→ TASK STATEMENT:
Repeat precisely the span of lines below that opens with the line containing "Byte), Active s →" and closes with the line containing "rxSeq := fseq, nak", both included.
▼▼▼
/-- R398, R475, R477 to R479: a data flit in order moves FSEQ on and its payload joins its class's stream, without the padding behind a
segment; a repeat is discarded, a gap or a bad CRC asks for a replay once; idle flits acknowledge, return credits and measure the delay. A
replay resends the same flits, counts, and is recorded the first time beyond the budget. -/
def Obligations.FlitsTravel : Prop :=
  ∀ (s : State) (t : Time) (port : BitVec 3) (fseq ack : BitVec 12) (vc : Nat) (payload : List Byte), Active s →
      s.fabric.ports.length = 8 → let s1 := s.atTime t
    let n := port.toNat
    let p := vlPort s n
    let now := max s.time.now t
    let header (kind crd : Nat) (nak : Bool)
        : BitVec 64 := BitVec.ofNat 64 (fseq.toNat * 2 ^ 52 + ack.toNat * 2 ^ 40 + (if nak then 2 ^ 39 else 0)
        + kind * 2 ^ 37 + vc * 2 ^ 35 + crd * 2 ^ 21)
    let Quiet (s' : State) : Prop := s'.mem = s.mem ∧ s'.items = s.items ∧ s'.fabric.held = s.fabric.held ∧
        s'.fabric.routes = s.fabric.routes ∧ (∀ j, j ≠ n → vlPort s' j = vlPort s j)
    let Asked (s' : State) : Prop := Quiet s' ∧ NoRecord s s' ∧ (vlPort s' n).nak = true ∧ (vlPort s' n).rxSeq = p.rxSeq ∧
        (vlPort s' n).streams = p.streams ∧ (vlPort s' n).inSeq = p.inSeq ∧
      (p.nak = true → s'.out = s.out) ∧ (p.nak = false → ∃ f, s'.out = s.out ++ [.flit n f] ∧ f.getLsbD 39 = true ∧ f.extractLsb' 37 2 = 0)
    (p.state ≠ 2 → ∀ f, Completes (.vlDataFlit port f t) s s1 ∧ Completes (.vlIdleFlit port (header 0 0 false) 1 2 3 t) s s1 ∧
        Completes (.vlReplayTimeout port t) s s1) ∧
    (p.state = 2 →
      (∀ f, (openFlit f).2 = false → ∃ s', Completes (.vlDataFlit port f t) s s' ∧ Asked s') ∧
      (∀ f, openFlit f = ((openFlit f).1, true) → (openFlit f).1.take 248 = bytesLE 8 (header 1 0 false).toNat ++ payload →
          payload.length = 240 → vc < 4 → (∀ x ∈ p.replay, x.1 ≠ ack) →
        (fseq = p.rxSeq + 1 → vc < 2 → p.streams.length = 3 → p.streams.getD vc [] = [] →
          ∀ (h : BitVec 128) (d : List Byte), segType h ≠ 0 → d.length = segData h → d.length ≤ 208 → payload = segBytes h d ++
              List.replicate (240 - (segBytes h d).length) 0 →
          ∃ s', Completes (.vlDataFlit port f t) s s' ∧ Quiet s' ∧ NoRecord s s' ∧ s'.out = s.out ∧ vlPort s' n = { p with
            rxSeq := fseq, nak := false, inSeq := p.inSeq + 1, streams := p.streams.set vc (segBytes h d) }) ∧
        (fseq = p.rxSeq + 1 → vc = 3 → ∃ s', Completes (.vlDataFlit port f t) s s' ∧ NewRecord s s' (dieUnit 2) causeProtocol ∧
            (vlPort s' n).streams = p.streams) ∧
        (fseq ≠ p.rxSeq + 1 → (p.rxSeq - fseq).toNat < 2048 → Completes (.vlDataFlit port f t) s s1) ∧
        (fseq ≠ p.rxSeq + 1 → 2048 ≤ (p.rxSeq - fseq).toNat → ∃ s', Completes (.vlDataFlit port f t) s s' ∧ Asked s')) ∧
      (∀ (crd : Nat) (tx etx erx : Time), vc = 0 → p.waiting = [] → crd ≤ 4095 → p.shared.length = 3 → 0 < crd → etx = 0 ∨
          timeBy s n = false →
        (p.shared.getD 0 0 + crd ≤ 6144 → (p.rxSeq - fseq).toNat < 2048 →
            ∃ s', Completes (.vlIdleFlit port (header 0 crd false) tx etx erx t) s s' ∧ Quiet s' ∧ NoRecord s s' ∧
          let q := vlPort s' n
          q.shared = p.shared.set 0 (p.shared.getD 0 0 + crd) ∧ q.peerTx = tx ∧ q.peerRx = now ∧ q.rxSeq = p.rxSeq ∧
            q.delay = (if etx = 0 then p.delay else ((now : Int) - etx) - ((tx : Int) - erx)) ∧
            (∀ k, p.replay.findIdx? (fun x => x.1 == ack) = some k → q.replay = p.replay.drop (k + 1) ∧ q.stuck = 0) ∧
                ((∀ x ∈ p.replay, x.1 ≠ ack) → q.replay = p.replay ∧ q.stuck = p.stuck)) ∧
        (6144 < p.shared.getD 0 0 + crd → ∃ s', Completes (.vlIdleFlit port (header 0 crd false) tx etx erx t) s s' ∧
            NewRecord s s' (dieUnit 2) causeProtocol ∧ (vlPort s' n).state = 0)) ∧
      (p.replay = [] ∨ 16 ≤ p.stuck → Completes (.vlReplayTimeout port t) s s1) ∧
      (p.replay ≠ [] → p.stuck < 16 → s.cap.running = none → ∃ s', Completes (.vlReplayTimeout port t) s s' ∧ Quiet s' ∧ s'.out = s.out ++
          p.replay.map (fun f => .flit n f.2) ∧
        (vlPort s' n).retries = (p.retries + 1) % 2 ^ 64 ∧ (vlPort s' n).stuck = p.stuck + 1 ∧ (vlPort s' n).replay = p.replay ∧
            (vlPort s' n).replayed = p.replayed + p.replay.length ∧
        (∀ pl, planOf s = some pl → pl.vlBudgets.getD n 0 < p.replayed + p.replay.length → p.overBudget = false →
            NewRecord s s' (dieUnit 2) causeRetry ∧ (vlPort s' n).overBudget = true) ∧
        (∀ pl, planOf s = some pl → p.replayed + p.replay.length ≤ pl.vlBudgets.getD n 0 ∨ p.overBudget = true → NoRecord s s')))

/-- R263, R265, R476, R477, R480, R481: a segment for another device goes on one hop class higher; one of LENGTH beyond 2,048 is recorded
and dropped. For this device a WRITE lands its bytes, or, a full segment of a narrowed tensor, waits for the rest of its transfer (the model's
division of a transfer, log entry 224), and a TOKEN counts, once per E2E_SEQ, and each arrival is acknowledged; a READ is
answered with the bytes it names, an answer completes the host's read, and an acknowledgement releases the held write. The segment's credits
go back to the peer. -/
def Obligations.SegmentsLand : Prop :=
  ∀ (s : State) (t : Time) (port : BitVec 3) (h : BitVec 128) (data : List Byte) (tok : Tok), Active s → s.cap.running = none →
      s.occ.replayStatus ≠ 1 → s.fabric.ports.length = 8 → let s1 := s.atTime t
    let n := port.toNat
    let p := vlPort s n
    let e := BitVec.ofNat 16 (segE2e h)
    let from_ := segSrc h
    let own : Prop := segDst h = devnum s ∧ segLen h ≤ 2048
    let st := p.streams.getD (segVc h) []
    let here : Prop := p.state = 2 ∧ p.peer ≠ none ∧ segVc h < 3 ∧ p.streams.length = 3 ∧ (st = [] ∨ ∃ rest, st = segBytes h data ++ rest)
    let known : Prop := e ∈ (tget s.fabric.landed from_).getD []
    let Owed (s' : State) : Prop := ((∀ r, routeTo s from_ = some r → r.port ≠ n) → (vlPort s' n).owed = p.owed ++
        [(segVc h, segCredits h, false, segHops h)]) ∧ s'.items = s.items
    let Acked (s' : State) : Prop := ∀ r, routeTo s from_ = some r → r.port ≠ n → (vlPort s r.port).state = 2 →
        (vlPort s r.port).waiting = [] → (vlPort s r.port).replay = [] → 1 ≤ (vlPort s r.port).shared.getD 1 0 →
      Output.segment r.port (segHeader 5 (devnum s) from_ 1 0 0 0 0 0 0 e.toNat) [] ∈ s'.out
    (p.state ≠ 2 → Completes (.vlWrite port h data t) s s1 ∧ Completes (.vlRead port h t) s s1 ∧
        Completes (.vlReadData port h data t) s s1 ∧ Completes (.vlToken port h tok t) s s1 ∧
      Completes (.vlE2eAck port h t) s s1) ∧
    (here → segType h = 1 → 2048 < segLen h → ∃ s', Completes (.vlWrite port h data t) s s' ∧ NewRecord s s' (dieUnit 2) causeProtocol ∧
        s'.mem = s.mem ∧ Owed s') ∧
    (here → segType h = 1 → segLen h ≤ 2048 → segDst h ≠ devnum s → segHops h < 63 → ∀ r, routeTo s (segDst h) = some r → r.port ≠ n →
        (vlPort s r.port).state ≠ 2 →
      ∃ s', Completes (.vlWrite port h data t) s s' ∧ s'.mem = s.mem ∧ NoRecord s s' ∧ s'.fabric.landed = s.fabric.landed ∧ Owed s' ∧
        ∃ g, (vlPort s' r.port).waiting = (vlPort s r.port).waiting ++ [(g, data)] ∧ segHops g = segHops h + 1 ∧ segType g = 1 ∧
            segSrc g = from_ ∧ segDst g = segDst h ∧ segAddr g = segAddr h ∧
          segLen g = segLen h ∧ segE2e g = segE2e h ∧ segTag g = segTag h ∧ segTensor g = segTensor h) ∧
    (here → own → segType h = 1 → descriptorOf s (segTensor h) = none → data.length = segLen h → MemOk s →
      (known → ∃ s', Completes (.vlWrite port h data t) s s' ∧ s'.mem = s.mem ∧ NoRecord s s' ∧ s'.fabric.landed = s.fabric.landed ∧
          Owed s' ∧ Acked s') ∧
      (¬ known → (∀ a, segAddr h % 2 ^ 36 ≤ a → a < segAddr h % 2 ^ 36 + data.length → InMemory s a ∧ GoodAt s a) →
          ∃ s', Completes (.vlWrite port h data t) s s' ∧ Owed s' ∧ Acked s' ∧
        e ∈ (tget s'.fabric.landed from_).getD [] ∧ (∀ j, j < data.length → byteAt s' (segAddr h % 2 ^ 36 + j) = data.getD j 0) ∧
        ∀ a, a < segAddr h % 2 ^ 36 ∨ segAddr h % 2 ^ 36 + data.length ≤ a → byteAt s' a = byteAt s a)) ∧
    (here → own → segType h = 1 → ¬ known → descriptorOf s (segTensor h) ≠ none → data.length = 2048 → segLen h = 2048 →
      let mine (q : PartIn) : Bool := q.src = from_ ∧ q.tensor = segTensor h ∧ q.addr = segAddr h
      ∃ s' q, Completes (.vlWrite port h data t) s s' ∧ Owed s' ∧ Acked s' ∧ s'.mem = s.mem ∧ q ∈ s'.fabric.partIn ∧ mine q = true ∧
        q.data = ((s.fabric.partIn.find? mine).elim [] (fun x => x.data)) ++ data ∧
        ∀ x, mine x = false → (x ∈ s'.fabric.partIn ↔ x ∈ s.fabric.partIn)) ∧
    (here → own → segType h = 2 → data = [] → ∀ r, routeTo s from_ = some r → r.port ≠ n → (vlPort s r.port).state ≠ 2 →
      (∀ a, segAddr h % 2 ^ 36 ≤ a → a < segAddr h % 2 ^ 36 + segLen h → InMemory s a ∧ GoodAt s a) →
          ∃ s', Completes (.vlRead port h t) s s' ∧ s'.mem = s.mem ∧ Owed s' ∧
        ∃ g bs, (vlPort s' r.port).waiting = (vlPort s r.port).waiting ++ [(g, bs)] ∧ segType g = 3 ∧ segVc g = 1 ∧ segTag g = segTag h ∧
            segStatus g = 0 ∧ segDst g = from_ ∧ segLen g = segLen h ∧
          bs.length = segLen h ∧ ∀ j, j < segLen h → bs.getD j 0 = byteAt s (segAddr h % 2 ^ 36 + j)) ∧
    (here → own → segType h = 3 → data.length = segLen h → ∀ x ∈ s.fabric.reads, x.tag = segTag h → x.head = x.tag → x.got = none →
        (∀ y ∈ s.fabric.reads, y ≠ x → y.head ≠ x.head ∧ y.tag ≠ x.tag) →
      s.fabric.reads.count x = 1 → ∃ s', Completes (.vlReadData port h data t) s s' ∧ s'.out = s.out ++
          [.readReply data (segStatus h == 1)] ∧ s'.fabric.reads = s.fabric.reads.filter (fun y => y ≠ x) ∧
        s'.mem = s.mem ∧ Owed s') ∧
    (here → own → segType h = 4 → data = bytesLE 8 tok.toNat → segAddr h % 65536 = (coreUnit 5).toNat → tokKind tok = 1 →
      (known → ∃ s', Completes (.vlToken port h tok t) s s' ∧ s'.cores = s.cores ∧ s'.fabric.landed = s.fabric.landed ∧ Acked s') ∧
      (¬ known → coreTokens s 5 (tokTag tok) < 255 → ∃ s', Completes (.vlToken port h tok t) s s' ∧
          coreTokens s' 5 (tokTag tok) = coreTokens s 5 (tokTag tok) + 1 ∧
        (∀ g, g ≠ tokTag tok → coreTokens s' 5 g = coreTokens s 5 g) ∧ e ∈ (tget s'.fabric.landed from_).getD [] ∧ s'.mem = s.mem ∧
            Acked s')) ∧
    (here → own → segType h = 5 → data = [] → (∀ x ∈ s.fabric.narrow, x.dst ≠ from_) → tget s.fabric.newHop from_ = none → ∃ s', Completes (.vlE2eAck port h t) s s' ∧
        s'.mem = s.mem ∧ s'.out = s.out ∧ Owed s' ∧
      s'.fabric.held = s.fabric.held.filter (fun w => ¬ (w.dst.toNat = from_ ∧ w.e2e = e)))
▲▲▲
→ TASK RESULT:
  ∀ (s : State) (t : Time) (port : BitVec 3) (fseq ack : BitVec 12) (vc : Nat) (payload : List Byte), Active s →
      s.fabric.ports.length = 8 → let s1 := s.atTime t
    let n := port.toNat
    let p := vlPort s n
    let now := max s.time.now t
    let header (kind crd : Nat) (nak : Bool)
        : BitVec 64 := BitVec.ofNat 64 (fseq.toNat * 2 ^ 52 + ack.toNat * 2 ^ 40 + (if nak then 2 ^ 39 else 0)
        + kind * 2 ^ 37 + vc * 2 ^ 35 + crd * 2 ^ 21)
    let Quiet (s' : State) : Prop := s'.mem = s.mem ∧ s'.items = s.items ∧ s'.fabric.held = s.fabric.held ∧
        s'.fabric.routes = s.fabric.routes ∧ (∀ j, j ≠ n → vlPort s' j = vlPort s j)
    let Asked (s' : State) : Prop := Quiet s' ∧ NoRecord s s' ∧ (vlPort s' n).nak = true ∧ (vlPort s' n).rxSeq = p.rxSeq ∧
        (vlPort s' n).streams = p.streams ∧ (vlPort s' n).inSeq = p.inSeq ∧
      (p.nak = true → s'.out = s.out) ∧ (p.nak = false → ∃ f, s'.out = s.out ++ [.flit n f] ∧ f.getLsbD 39 = true ∧ f.extractLsb' 37 2 = 0)
    (p.state ≠ 2 → ∀ f, Completes (.vlDataFlit port f t) s s1 ∧ Completes (.vlIdleFlit port (header 0 0 false) 1 2 3 t) s s1 ∧
        Completes (.vlReplayTimeout port t) s s1) ∧
    (p.state = 2 →
      (∀ f, (openFlit f).2 = false → ∃ s', Completes (.vlDataFlit port f t) s s' ∧ Asked s') ∧
      (∀ f, openFlit f = ((openFlit f).1, true) → (openFlit f).1.take 248 = bytesLE 8 (header 1 0 false).toNat ++ payload →
          payload.length = 240 → vc < 4 → (∀ x ∈ p.replay, x.1 ≠ ack) →
        (fseq = p.rxSeq + 1 → vc < 2 → p.streams.length = 3 → p.streams.getD vc [] = [] →
          ∀ (h : BitVec 128) (d : List Byte), segType h ≠ 0 → d.length = segData h → d.length ≤ 208 → payload = segBytes h d ++
              List.replicate (240 - (segBytes h d).length) 0 →
          ∃ s', Completes (.vlDataFlit port f t) s s' ∧ Quiet s' ∧ NoRecord s s' ∧ s'.out = s.out ∧ vlPort s' n = { p with
            rxSeq := fseq, nak := false, inSeq := p.inSeq + 1, streams := p.streams.set vc (segBytes h d) }) ∧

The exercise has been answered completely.